Start of DATASET
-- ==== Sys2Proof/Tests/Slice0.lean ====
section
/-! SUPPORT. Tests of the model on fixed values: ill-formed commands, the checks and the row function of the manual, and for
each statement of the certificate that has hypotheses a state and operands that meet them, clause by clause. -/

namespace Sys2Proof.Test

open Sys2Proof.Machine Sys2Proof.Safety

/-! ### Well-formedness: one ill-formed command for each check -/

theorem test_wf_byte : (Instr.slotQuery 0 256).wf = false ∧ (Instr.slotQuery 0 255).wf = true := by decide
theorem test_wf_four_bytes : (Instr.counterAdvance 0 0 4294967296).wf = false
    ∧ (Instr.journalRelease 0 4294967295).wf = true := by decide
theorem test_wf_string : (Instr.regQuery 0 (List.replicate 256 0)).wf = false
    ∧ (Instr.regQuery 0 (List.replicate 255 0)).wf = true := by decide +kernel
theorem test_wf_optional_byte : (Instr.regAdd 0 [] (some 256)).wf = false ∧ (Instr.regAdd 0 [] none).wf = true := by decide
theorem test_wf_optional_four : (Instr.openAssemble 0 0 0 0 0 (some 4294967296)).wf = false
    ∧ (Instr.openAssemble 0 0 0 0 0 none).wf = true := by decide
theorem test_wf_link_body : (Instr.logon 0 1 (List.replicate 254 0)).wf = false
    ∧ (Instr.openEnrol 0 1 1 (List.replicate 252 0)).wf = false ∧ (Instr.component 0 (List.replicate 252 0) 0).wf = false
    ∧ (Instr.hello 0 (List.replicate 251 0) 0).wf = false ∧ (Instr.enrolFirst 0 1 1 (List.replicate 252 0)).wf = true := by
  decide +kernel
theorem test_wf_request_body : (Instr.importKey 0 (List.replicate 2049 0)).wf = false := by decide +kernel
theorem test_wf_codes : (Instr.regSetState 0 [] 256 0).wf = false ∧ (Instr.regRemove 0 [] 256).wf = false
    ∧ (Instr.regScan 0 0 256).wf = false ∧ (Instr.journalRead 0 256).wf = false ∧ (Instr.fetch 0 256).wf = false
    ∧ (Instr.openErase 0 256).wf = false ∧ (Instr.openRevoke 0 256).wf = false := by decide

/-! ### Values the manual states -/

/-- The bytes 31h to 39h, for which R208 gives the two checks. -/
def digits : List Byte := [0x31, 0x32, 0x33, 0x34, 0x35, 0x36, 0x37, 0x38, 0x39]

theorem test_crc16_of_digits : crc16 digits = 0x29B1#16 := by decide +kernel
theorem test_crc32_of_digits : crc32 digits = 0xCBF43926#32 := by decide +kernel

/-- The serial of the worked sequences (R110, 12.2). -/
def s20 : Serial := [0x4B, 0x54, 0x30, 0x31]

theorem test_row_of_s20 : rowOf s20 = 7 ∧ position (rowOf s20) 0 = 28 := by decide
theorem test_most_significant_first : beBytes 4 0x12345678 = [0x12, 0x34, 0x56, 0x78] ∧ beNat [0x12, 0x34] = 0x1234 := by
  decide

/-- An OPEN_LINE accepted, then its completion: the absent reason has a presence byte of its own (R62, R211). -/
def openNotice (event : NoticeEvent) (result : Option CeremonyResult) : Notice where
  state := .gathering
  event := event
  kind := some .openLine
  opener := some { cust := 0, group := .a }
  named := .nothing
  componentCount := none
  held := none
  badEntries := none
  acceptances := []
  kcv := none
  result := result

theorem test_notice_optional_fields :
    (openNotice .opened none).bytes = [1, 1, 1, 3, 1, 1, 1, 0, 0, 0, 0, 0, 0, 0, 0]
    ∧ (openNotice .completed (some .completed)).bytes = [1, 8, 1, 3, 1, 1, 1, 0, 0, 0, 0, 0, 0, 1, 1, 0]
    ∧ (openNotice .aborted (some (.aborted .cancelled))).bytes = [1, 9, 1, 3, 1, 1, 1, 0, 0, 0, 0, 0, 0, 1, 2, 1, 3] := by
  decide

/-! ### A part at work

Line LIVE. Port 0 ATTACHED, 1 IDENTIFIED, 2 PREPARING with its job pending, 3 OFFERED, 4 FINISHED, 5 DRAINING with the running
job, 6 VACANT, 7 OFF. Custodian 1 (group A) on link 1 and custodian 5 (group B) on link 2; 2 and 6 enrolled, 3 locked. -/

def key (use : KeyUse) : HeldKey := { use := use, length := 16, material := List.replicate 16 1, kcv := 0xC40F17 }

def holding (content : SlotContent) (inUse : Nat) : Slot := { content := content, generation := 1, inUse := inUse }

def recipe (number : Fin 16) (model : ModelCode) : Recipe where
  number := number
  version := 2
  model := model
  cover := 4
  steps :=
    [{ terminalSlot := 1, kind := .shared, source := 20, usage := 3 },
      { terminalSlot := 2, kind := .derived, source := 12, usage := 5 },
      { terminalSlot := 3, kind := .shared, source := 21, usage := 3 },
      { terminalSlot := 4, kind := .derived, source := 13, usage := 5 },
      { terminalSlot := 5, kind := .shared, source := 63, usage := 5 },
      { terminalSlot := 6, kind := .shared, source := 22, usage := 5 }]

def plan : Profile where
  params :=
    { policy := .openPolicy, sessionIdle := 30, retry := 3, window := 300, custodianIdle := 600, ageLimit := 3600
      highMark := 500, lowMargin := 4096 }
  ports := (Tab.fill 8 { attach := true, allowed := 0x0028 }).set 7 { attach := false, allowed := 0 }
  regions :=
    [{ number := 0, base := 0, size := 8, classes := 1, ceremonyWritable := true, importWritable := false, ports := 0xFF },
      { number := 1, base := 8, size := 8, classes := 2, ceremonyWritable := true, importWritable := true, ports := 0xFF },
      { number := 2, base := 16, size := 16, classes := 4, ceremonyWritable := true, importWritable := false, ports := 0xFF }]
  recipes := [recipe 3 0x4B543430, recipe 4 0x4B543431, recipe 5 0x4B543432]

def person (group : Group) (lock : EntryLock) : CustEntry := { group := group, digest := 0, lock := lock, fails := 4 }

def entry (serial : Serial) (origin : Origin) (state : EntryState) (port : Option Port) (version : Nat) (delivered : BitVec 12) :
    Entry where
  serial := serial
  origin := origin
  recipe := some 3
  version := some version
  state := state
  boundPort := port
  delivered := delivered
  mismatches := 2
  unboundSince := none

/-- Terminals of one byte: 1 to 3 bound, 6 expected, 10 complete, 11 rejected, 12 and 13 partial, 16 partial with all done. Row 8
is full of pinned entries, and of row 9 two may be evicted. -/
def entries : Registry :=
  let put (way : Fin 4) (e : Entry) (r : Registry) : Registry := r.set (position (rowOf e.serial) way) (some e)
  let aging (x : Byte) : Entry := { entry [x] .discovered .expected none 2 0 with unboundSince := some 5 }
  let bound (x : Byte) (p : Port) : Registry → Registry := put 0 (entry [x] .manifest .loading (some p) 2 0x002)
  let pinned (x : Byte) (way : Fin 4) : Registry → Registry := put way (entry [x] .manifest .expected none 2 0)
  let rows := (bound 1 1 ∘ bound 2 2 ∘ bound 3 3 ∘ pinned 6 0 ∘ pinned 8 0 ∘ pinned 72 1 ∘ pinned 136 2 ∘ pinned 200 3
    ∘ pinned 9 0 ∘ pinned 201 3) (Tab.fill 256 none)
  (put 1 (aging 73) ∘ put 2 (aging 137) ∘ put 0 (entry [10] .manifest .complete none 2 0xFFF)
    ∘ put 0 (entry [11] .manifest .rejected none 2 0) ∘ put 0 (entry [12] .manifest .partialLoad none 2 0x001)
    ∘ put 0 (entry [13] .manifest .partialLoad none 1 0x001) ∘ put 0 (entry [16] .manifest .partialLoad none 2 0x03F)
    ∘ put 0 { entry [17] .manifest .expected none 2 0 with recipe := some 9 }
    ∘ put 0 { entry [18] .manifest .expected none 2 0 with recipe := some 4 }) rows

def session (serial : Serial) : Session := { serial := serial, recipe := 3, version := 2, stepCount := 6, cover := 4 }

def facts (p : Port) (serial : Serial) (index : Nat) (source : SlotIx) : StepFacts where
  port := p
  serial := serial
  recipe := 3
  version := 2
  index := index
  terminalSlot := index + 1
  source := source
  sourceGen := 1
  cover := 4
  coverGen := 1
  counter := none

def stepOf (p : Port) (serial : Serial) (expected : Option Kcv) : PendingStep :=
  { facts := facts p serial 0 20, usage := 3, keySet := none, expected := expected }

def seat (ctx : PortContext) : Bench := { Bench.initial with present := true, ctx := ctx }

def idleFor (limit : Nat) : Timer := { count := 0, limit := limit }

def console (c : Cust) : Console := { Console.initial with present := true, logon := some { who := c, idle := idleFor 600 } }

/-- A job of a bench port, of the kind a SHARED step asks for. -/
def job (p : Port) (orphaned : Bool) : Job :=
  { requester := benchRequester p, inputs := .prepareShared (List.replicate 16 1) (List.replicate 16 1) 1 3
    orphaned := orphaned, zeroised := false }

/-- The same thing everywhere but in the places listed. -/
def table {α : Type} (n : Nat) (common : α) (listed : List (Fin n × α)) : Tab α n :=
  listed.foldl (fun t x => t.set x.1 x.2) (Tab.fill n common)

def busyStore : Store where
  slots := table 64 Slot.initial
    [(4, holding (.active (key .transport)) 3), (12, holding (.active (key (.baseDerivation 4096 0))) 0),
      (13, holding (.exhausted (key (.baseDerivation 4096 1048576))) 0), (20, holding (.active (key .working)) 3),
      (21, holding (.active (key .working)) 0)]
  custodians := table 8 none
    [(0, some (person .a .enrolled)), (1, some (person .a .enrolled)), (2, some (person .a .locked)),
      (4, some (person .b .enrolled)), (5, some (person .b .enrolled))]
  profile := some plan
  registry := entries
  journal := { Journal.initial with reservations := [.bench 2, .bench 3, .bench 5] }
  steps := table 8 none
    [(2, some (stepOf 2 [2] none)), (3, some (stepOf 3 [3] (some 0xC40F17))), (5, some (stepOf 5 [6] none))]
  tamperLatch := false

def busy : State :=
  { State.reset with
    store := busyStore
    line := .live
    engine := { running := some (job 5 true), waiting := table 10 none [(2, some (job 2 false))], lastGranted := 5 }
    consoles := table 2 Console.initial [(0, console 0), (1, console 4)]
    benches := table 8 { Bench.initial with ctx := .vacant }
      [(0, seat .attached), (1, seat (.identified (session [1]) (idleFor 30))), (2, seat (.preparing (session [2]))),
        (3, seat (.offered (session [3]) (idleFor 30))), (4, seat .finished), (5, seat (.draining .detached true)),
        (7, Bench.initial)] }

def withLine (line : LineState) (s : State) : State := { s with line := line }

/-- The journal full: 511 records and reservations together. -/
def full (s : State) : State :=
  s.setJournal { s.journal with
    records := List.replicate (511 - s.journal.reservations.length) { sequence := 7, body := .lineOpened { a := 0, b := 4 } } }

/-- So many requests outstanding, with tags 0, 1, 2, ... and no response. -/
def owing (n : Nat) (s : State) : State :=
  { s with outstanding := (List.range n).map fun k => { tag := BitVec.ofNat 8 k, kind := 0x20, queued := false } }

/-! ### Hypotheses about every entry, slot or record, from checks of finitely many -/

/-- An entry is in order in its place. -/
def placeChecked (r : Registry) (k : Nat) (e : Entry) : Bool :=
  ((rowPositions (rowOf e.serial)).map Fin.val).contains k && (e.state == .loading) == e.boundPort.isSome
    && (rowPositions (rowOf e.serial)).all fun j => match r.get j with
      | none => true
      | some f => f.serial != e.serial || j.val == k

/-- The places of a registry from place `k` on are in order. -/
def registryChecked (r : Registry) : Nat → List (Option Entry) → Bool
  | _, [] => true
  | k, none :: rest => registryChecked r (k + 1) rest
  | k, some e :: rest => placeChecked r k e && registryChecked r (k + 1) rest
End of DATASET
### WHAT YOU NEED TO DO
Take the listing above and repeat exactly the lines from the one containing "ageLimit := 3600" through the one containing "recipes := [recipe", both included.

### RESPONSE FOR THIS EXERCISE
    { policy := .openPolicy, sessionIdle := 30, retry := 3, window := 300, custodianIdle := 600, ageLimit := 3600
      highMark := 500, lowMargin := 4096 }
  ports := (Tab.fill 8 { attach := true, allowed := 0x0028 }).set 7 { attach := false, allowed := 0 }
  regions :=
    [{ number := 0, base := 0, size := 8, classes := 1, ceremonyWritable := true, importWritable := false, ports := 0xFF },
      { number := 1, base := 8, size := 8, classes := 2, ceremonyWritable := true, importWritable := true, ports := 0xFF },
      { number := 2, base := 16, size := 16, classes := 4, ceremonyWritable := true, importWritable := false, ports := 0xFF }]
  recipes := [recipe 3 0x4B543430, recipe 4 0x4B543431, recipe 5 0x4B543432]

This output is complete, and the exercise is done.